Roth felt a flush of shame. Of course. Who was going to take a woman’s word over the male head of the entire department? If he was being honest with himself, he wasn’t even sure he would have.

“I fell in love with Calvin,” she was saying, “because he was intelligent and kind, but also because he was the very first man to take me seriously. Imagine if all men took women seriously. Education would change. The workforce would revolutionize. Marriage counselors would go out of business. Do you see my point?”

He did, but he really didn’t want to. His wife had recently left him, saying that he didn’t respect her job as a housewife and mother. But being a housewife and mother wasn’t really a job, was it? More like a role. Anyway, she was gone.

“That’s why I wanted to use Supper at Six to teach chemistry. Because when women understand chemistry, they begin to understand how things work.”

Roth looked confused.

“I’m referring to atoms and molecules, Roth,” she explained. “The real rules that govern the physical world. When women understand these basic concepts, they can begin to see the false limits that have been created for them.”

“You mean by men.”

“I mean by artificial cultural and religious policies that put men in the highly unnatural role of single-sex leadership.
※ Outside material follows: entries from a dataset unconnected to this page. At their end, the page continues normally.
-- ==== Sys2Proof/Laws/PerInstr.lean ====
section
/-! SUPPORT. A statement about every command as syntax, with one lemma per constructor: the word of a
well-formed command matches its own row of the opcode map and no other (30_encoding.md R65). -/

namespace Sys2Proof.Laws.RowMatch

/-- The encoded word of a well-formed command matches exactly the row of its mnemonic (R65, R66). -/
def Statement (i : Instr) : Prop :=
  i.wellFormed = true →
    match i with
    | .init _ _ => matchesInit (encode i) = true ∧ matchesEncodeLine (encode i) = false
    | .encodeLine _ => matchesInit (encode i) = false ∧ matchesEncodeLine (encode i) = true
    | .illegal _ => matchesInit (encode i) = false ∧ matchesEncodeLine (encode i) = false

theorem init (bw lh : BitVec 12) : Statement (.init bw lh) := by
  intro _
  constructor
  · rw [matchesInit, beq_iff_eq]
    apply BitVec.eq_of_getLsbD_eq
    intro k hk
    rw [BitVec.getLsbD_and, encode_init_getLsbD]
    interval_cases k <;> simp
  · rw [matchesEncodeLine, beq_eq_false_iff_ne]
    intro h
    have hbit := congrArg (fun w : Word => w.getLsbD 28) h
    rw [BitVec.getLsbD_and, encode_init_getLsbD, if_neg (by decide), if_neg (by decide)] at hbit
    exact absurd hbit (by decide)

theorem encodeLine (n : BitVec 16) : Statement (.encodeLine n) := by
  intro _
  constructor
  · rw [matchesInit, beq_eq_false_iff_ne]
    intro h
    have hbit := congrArg (fun w : Word => w.getLsbD 28) h
    rw [BitVec.getLsbD_and, encode_encodeLine_getLsbD, if_neg (by decide)] at hbit
    exact absurd hbit (by decide)
  · rw [matchesEncodeLine, beq_iff_eq]
    apply BitVec.eq_of_getLsbD_eq
    intro k hk
    rw [BitVec.getLsbD_and, encode_encodeLine_getLsbD]
    interval_cases k <;> simp

theorem illegal (w : Word) : Statement (.illegal w) := by
  intro h
  simpa [Instr.wellFormed, encode] using h

end Sys2Proof.Laws.RowMatch
end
Even a basic understanding of chemistry reveals the danger of such a lopsided approach.”

“Well,” he said, realizing he’d never seen it that way before, “I agree that society leaves much to be desired, but when it comes to religion, I tend to think it humbles us—teaches us our place in the world.”

“Really?” she said, surprised. “I think it lets us off the hook. I think it teaches us that nothing is really our fault; that something or someone else is pulling the strings; that ultimately, we’re not to blame for the way things are; that to improve things, we should pray. But the truth is, we are very much responsible for the badness in the world. And we have the power to fix it.”